| Exercise instructions |
Please print the whole listing again, exactly as shown.

| The records |
-- ==== Sys2Proof/Certificates/Slice0/Obligations.lean ====
section
/-! DEFINITION. The statements for the provers. A statement's docstring names the rules of spec/ it follows.
`Follows` and `Calm` are explained in Sys2Proof/Safety.lean: `Follows` fixes what the writers, the Page Writer and
the arbiter do at once after an event (R122 to R126, R135, R184 to R187, R192, R193; log entry 13). -/

open Sys2Proof Sys2Proof.Machine

/-! ## The whole machine -/

/-- The queue of waiting commands is first in, first out, and an empty queue leaves the part as it is (the
model's own queue, log entry 5). -/
def Obligations.StepTakesFront : Prop :=
  (∀ (s : State) (c : Instr) (rest : List Instr),
      s.pending = c :: rest → step s = exec c { s with pending := rest })
    ∧ ∀ s : State, s.pending = [] → step s = .next s

/-- Every command completes in every state, and leaves the waiting commands as they are (00_scope.md). That a
command also completes in a state where its event is not under way, and with any operands, is the model's choice
(log entries 14, 8, 9 and 18), and so are the waiting commands (log entry 5). -/
def Obligations.EveryCommandCompletes : Prop :=
  ∀ (c : Instr) (s : State), ∃ t, exec c s = .next t ∧ t.pending = s.pending

/-- FULL_RESET puts every block at its reset values from any state; shared memory, the waiting commands and
the levels that drive the event lines stay, and each filtered level is the raw one (R2, R144; log entry 6).
That no request of a line waits is log entry 20's, and that a burst in progress goes too, the port free and shared
memory as it was, log entry 43's. The second part spells out the reset values that the manual
gives (R19, R34, R50, R51, R54, R70, R93, R117, R124, R143, R144, R158, R159, R180, R181, R187); the tables'
contents are those of log entry 21. -/
def Obligations.FullResetRestores : Prop :=
  (∀ s : State, ∃ t, exec .fullReset s = .next t
     ∧ t.intake = State.reset.intake ∧ t.slots = State.reset.slots ∧ t.inputs = State.reset.inputs
     ∧ t.master = State.reset.master ∧ t.proxy = State.reset.proxy ∧ t.governor = State.reset.governor
     ∧ t.queue = State.reset.queue ∧ t.clips = State.reset.clips ∧ t.writers = State.reset.writers
     ∧ t.arbiter = State.reset.arbiter ∧ t.walker = State.reset.walker
     ∧ t.notices = State.reset.notices ∧ t.page = State.reset.page
     ∧ t.lines.requests = [] ∧ t.lines.sync = State.reset.lines.sync
     ∧ t.lines.lines = s.lines.lines.map (fun l =>
         ⟨.none, .falling, .low, .high, .zero, l.drive, l.drive.getD .high, none⟩)
     ∧ t.shared = s.shared ∧ t.pending = s.pending ∧ t.freeTag = s.freeTag) ∧
  (let s := State.reset
   (s.intake.state = .stopped ∧ s.intake.geometry = none ∧ s.intake.arrival = none ∧ s.intake.counter = 0
       ∧ s.intake.timecode = ⟨0, 0, 0, 0, false⟩ ∧ s.intake.lost = 0 ∧ s.intake.malformed = 0)
     ∧ (s.slots = List.replicate 16 ⟨.free, 0, []⟩ ∧ s.inputs = ⟨[], []⟩)
     ∧ (s.master.picture = none ∧ s.master.settings = ⟨16, 0, [-2, 0, 2, 4]⟩
       ∧ s.master.tableState = .initialising)
     ∧ (s.proxy.picture = none ∧ s.proxy.filter = .short ∧ s.proxy.curveState = .initialising)
     ∧ (s.governor.inputs = ⟨.off, 10000, 8, 8, 4, 40, 20⟩ ∧ s.governor.n = 0 ∧ s.governor.nominal = 0
       ∧ s.governor.burst = 0 ∧ s.governor.skipAt = 0 ∧ s.governor.credit = 0 ∧ s.governor.remainder = 0
       ∧ s.governor.step = 20 ∧ s.governor.openPicture = false ∧ s.governor.overruns = 0
       ∧ s.governor.repeats = 0)
     ∧ (s.entries .master = [] ∧ s.entries .proxy = [] ∧ s.queue.intakeMarks = ⟨none, none⟩
       ∧ s.queue.agingLine = 0 ∧ s.queue.depth = 0 ∧ s.queue.limit = 0 ∧ s.queue.highMark = 80
       ∧ s.queue.queues.master.aboveMark = false ∧ s.queue.queues.proxy.aboveMark = false)
     ∧ (s.clips.table = [none, none, none, none] ∧ s.clips.nextNumber = 1 ∧ s.clips.recentStart = none
       ∧ s.clips.rollFloor = 0 ∧ s.clips.held = [] ∧ s.clips.heldLost = 0 ∧ s.clips.lastEvent = none
       ∧ s.clips.tallyMode = .auto ∧ s.clips.blinkTime = 100 ∧ s.clips.lamp = .dark
       ∧ s.clips.blinkTimer = none)
     ∧ (∀ st, (s.writer st).segments = [] ∧ (s.writer st).current = none ∧ (s.writer st).state = .idle
       ∧ (s.writer st).written = 0 ∧ (s.writer st).gapCount = 0 ∧ (s.writer st).gapTimer = none
       ∧ (s.writer st).belowWatermark = false ∧ (s.writer st).spell = false ∧ (s.writer st).spells = 0
       ∧ (s.writer st).relinquish = none)
     ∧ (s.writers.grants = [] ∧ s.writers.watermark = 0 ∧ s.writers.gapTime = 0 ∧ s.writers.retry = 4
       ∧ s.arbiter.high = ⟨false, false, true, false⟩ ∧ s.arbiter.position = .proxy
       ∧ s.arbiter.retries = 0 ∧ s.arbiter.bursts = ⟨none, none, none, none⟩
       ∧ s.arbiter.attempts = ⟨0, 0, 0, 0⟩ ∧ s.arbiter.port = none ∧ s.arbiter.resetBurst = false)
     ∧ (s.lines.sync.state = .none ∧ s.lines.sync.reference = none ∧ s.lines.sync.hitRun = 0
       ∧ s.lines.sync.missRun = 0 ∧ s.lines.sync.missing = 0 ∧ s.lines.sync.lastPhase = 0
       ∧ s.lines.sync.last = none ∧ s.lines.sync.tolerance = 128 ∧ s.lines.requests = [])
     ∧ (∀ l ∈ s.lines.lines, l.role = .none ∧ l.edge = .falling ∧ l.active = .low ∧ l.idle = .high
       ∧ l.filter = .zero)
     ∧ (s.walker.state = .idle ∧ s.walker.block = none ∧ s.walker.pendingEntry = none
       ∧ s.walker.lastRefusal = .none ∧ s.walker.haltRequest = false ∧ s.walker.count = 0
       ∧ s.walker.continuation = none ∧ s.walker.lastBlock = none ∧ s.walker.lastTag = 0)
     ∧ (s.notices.pending = 0 ∧ s.notices.mask = 0 ∧ s.notices.log = none ∧ s.notices.later = 0
       ∧ s.notices.freeze = false ∧ s.page.address = none ∧ s.page.sequence = 0 ∧ s.page.owed = false
       ∧ s.page.begun = false ∧ s.page.lastKind = .result ∧ s.page.results = []))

| Result of the task |
-- ==== Sys2Proof/Certificates/Slice0/Obligations.lean ====
section
/-! DEFINITION. The statements for the provers. A statement's docstring names the rules of spec/ it follows.
`Follows` and `Calm` are explained in Sys2Proof/Safety.lean: `Follows` fixes what the writers, the Page Writer and
the arbiter do at once after an event (R122 to R126, R135, R184 to R187, R192, R193; log entry 13). -/

open Sys2Proof Sys2Proof.Machine

/-! ## The whole machine -/

/-- The queue of waiting commands is first in, first out, and an empty queue leaves the part as it is (the
model's own queue, log entry 5). -/
def Obligations.StepTakesFront : Prop :=
  (∀ (s : State) (c : Instr) (rest : List Instr),
      s.pending = c :: rest → step s = exec c { s with pending := rest })
    ∧ ∀ s : State, s.pending = [] → step s = .next s

/-- Every command completes in every state, and leaves the waiting commands as they are (00_scope.md). That a
command also completes in a state where its event is not under way, and with any operands, is the model's choice
(log entries 14, 8, 9 and 18), and so are the waiting commands (log entry 5). -/
def Obligations.EveryCommandCompletes : Prop :=
  ∀ (c : Instr) (s : State), ∃ t, exec c s = .next t ∧ t.pending = s.pending

/-- FULL_RESET puts every block at its reset values from any state; shared memory, the waiting commands and
the levels that drive the event lines stay, and each filtered level is the raw one (R2, R144; log entry 6).
That no request of a line waits is log entry 20's, and that a burst in progress goes too, the port free and shared
memory as it was, log entry 43's. The second part spells out the reset values that the manual
gives (R19, R34, R50, R51, R54, R70, R93, R117, R124, R143, R144, R158, R159, R180, R181, R187); the tables'
contents are those of log entry 21. -/
def Obligations.FullResetRestores : Prop :=
  (∀ s : State, ∃ t, exec .fullReset s = .next t
     ∧ t.intake = State.reset.intake ∧ t.slots = State.reset.slots ∧ t.inputs = State.reset.inputs
     ∧ t.master = State.reset.master ∧ t.proxy = State.reset.proxy ∧ t.governor = State.reset.governor
     ∧ t.queue = State.reset.queue ∧ t.clips = State.reset.clips ∧ t.writers = State.reset.writers
     ∧ t.arbiter = State.reset.arbiter ∧ t.walker = State.reset.walker
     ∧ t.notices = State.reset.notices ∧ t.page = State.reset.page
     ∧ t.lines.requests = [] ∧ t.lines.sync = State.reset.lines.sync
     ∧ t.lines.lines = s.lines.lines.map (fun l =>
         ⟨.none, .falling, .low, .high, .zero, l.drive, l.drive.getD .high, none⟩)
     ∧ t.shared = s.shared ∧ t.pending = s.pending ∧ t.freeTag = s.freeTag) ∧
  (let s := State.reset
   (s.intake.state = .stopped ∧ s.intake.geometry = none ∧ s.intake.arrival = none ∧ s.intake.counter = 0
       ∧ s.intake.timecode = ⟨0, 0, 0, 0, false⟩ ∧ s.intake.lost = 0 ∧ s.intake.malformed = 0)
     ∧ (s.slots = List.replicate 16 ⟨.free, 0, []⟩ ∧ s.inputs = ⟨[], []⟩)
     ∧ (s.master.picture = none ∧ s.master.settings = ⟨16, 0, [-2, 0, 2, 4]⟩
       ∧ s.master.tableState = .initialising)
     ∧ (s.proxy.picture = none ∧ s.proxy.filter = .short ∧ s.proxy.curveState = .initialising)
     ∧ (s.governor.inputs = ⟨.off, 10000, 8, 8, 4, 40, 20⟩ ∧ s.governor.n = 0 ∧ s.governor.nominal = 0
       ∧ s.governor.burst = 0 ∧ s.governor.skipAt = 0 ∧ s.governor.credit = 0 ∧ s.governor.remainder = 0
       ∧ s.governor.step = 20 ∧ s.governor.openPicture = false ∧ s.governor.overruns = 0
       ∧ s.governor.repeats = 0)
     ∧ (s.entries .master = [] ∧ s.entries .proxy = [] ∧ s.queue.intakeMarks = ⟨none, none⟩
       ∧ s.queue.agingLine = 0 ∧ s.queue.depth = 0 ∧ s.queue.limit = 0 ∧ s.queue.highMark = 80
       ∧ s.queue.queues.master.aboveMark = false ∧ s.queue.queues.proxy.aboveMark = false)
     ∧ (s.clips.table = [none, none, none, none] ∧ s.clips.nextNumber = 1 ∧ s.clips.recentStart = none
       ∧ s.clips.rollFloor = 0 ∧ s.clips.held = [] ∧ s.clips.heldLost = 0 ∧ s.clips.lastEvent = none
       ∧ s.clips.tallyMode = .auto ∧ s.clips.blinkTime = 100 ∧ s.clips.lamp = .dark
       ∧ s.clips.blinkTimer = none)
     ∧ (∀ st, (s.writer st).segments = [] ∧ (s.writer st).current = none ∧ (s.writer st).state = .idle
       ∧ (s.writer st).written = 0 ∧ (s.writer st).gapCount = 0 ∧ (s.writer st).gapTimer = none
       ∧ (s.writer st).belowWatermark = false ∧ (s.writer st).spell = false ∧ (s.writer st).spells = 0
       ∧ (s.writer st).relinquish = none)
     ∧ (s.writers.grants = [] ∧ s.writers.watermark = 0 ∧ s.writers.gapTime = 0 ∧ s.writers.retry = 4
       ∧ s.arbiter.high = ⟨false, false, true, false⟩ ∧ s.arbiter.position = .proxy
       ∧ s.arbiter.retries = 0 ∧ s.arbiter.bursts = ⟨none, none, none, none⟩
       ∧ s.arbiter.attempts = ⟨0, 0, 0, 0⟩ ∧ s.arbiter.port = none ∧ s.arbiter.resetBurst = false)
     ∧ (s.lines.sync.state = .none ∧ s.lines.sync.reference = none ∧ s.lines.sync.hitRun = 0
       ∧ s.lines.sync.missRun = 0 ∧ s.lines.sync.missing = 0 ∧ s.lines.sync.lastPhase = 0
       ∧ s.lines.sync.last = none ∧ s.lines.sync.tolerance = 128 ∧ s.lines.requests = [])
     ∧ (∀ l ∈ s.lines.lines, l.role = .none ∧ l.edge = .falling ∧ l.active = .low ∧ l.idle = .high
       ∧ l.filter = .zero)
     ∧ (s.walker.state = .idle ∧ s.walker.block = none ∧ s.walker.pendingEntry = none
       ∧ s.walker.lastRefusal = .none ∧ s.walker.haltRequest = false ∧ s.walker.count = 0
       ∧ s.walker.continuation = none ∧ s.walker.lastBlock = none ∧ s.walker.lastTag = 0)
     ∧ (s.notices.pending = 0 ∧ s.notices.mask = 0 ∧ s.notices.log = none ∧ s.notices.later = 0
       ∧ s.notices.freeze = false ∧ s.page.address = none ∧ s.page.sequence = 0 ∧ s.page.owed = false
       ∧ s.page.begun = false ∧ s.page.lastKind = .result ∧ s.page.results = []))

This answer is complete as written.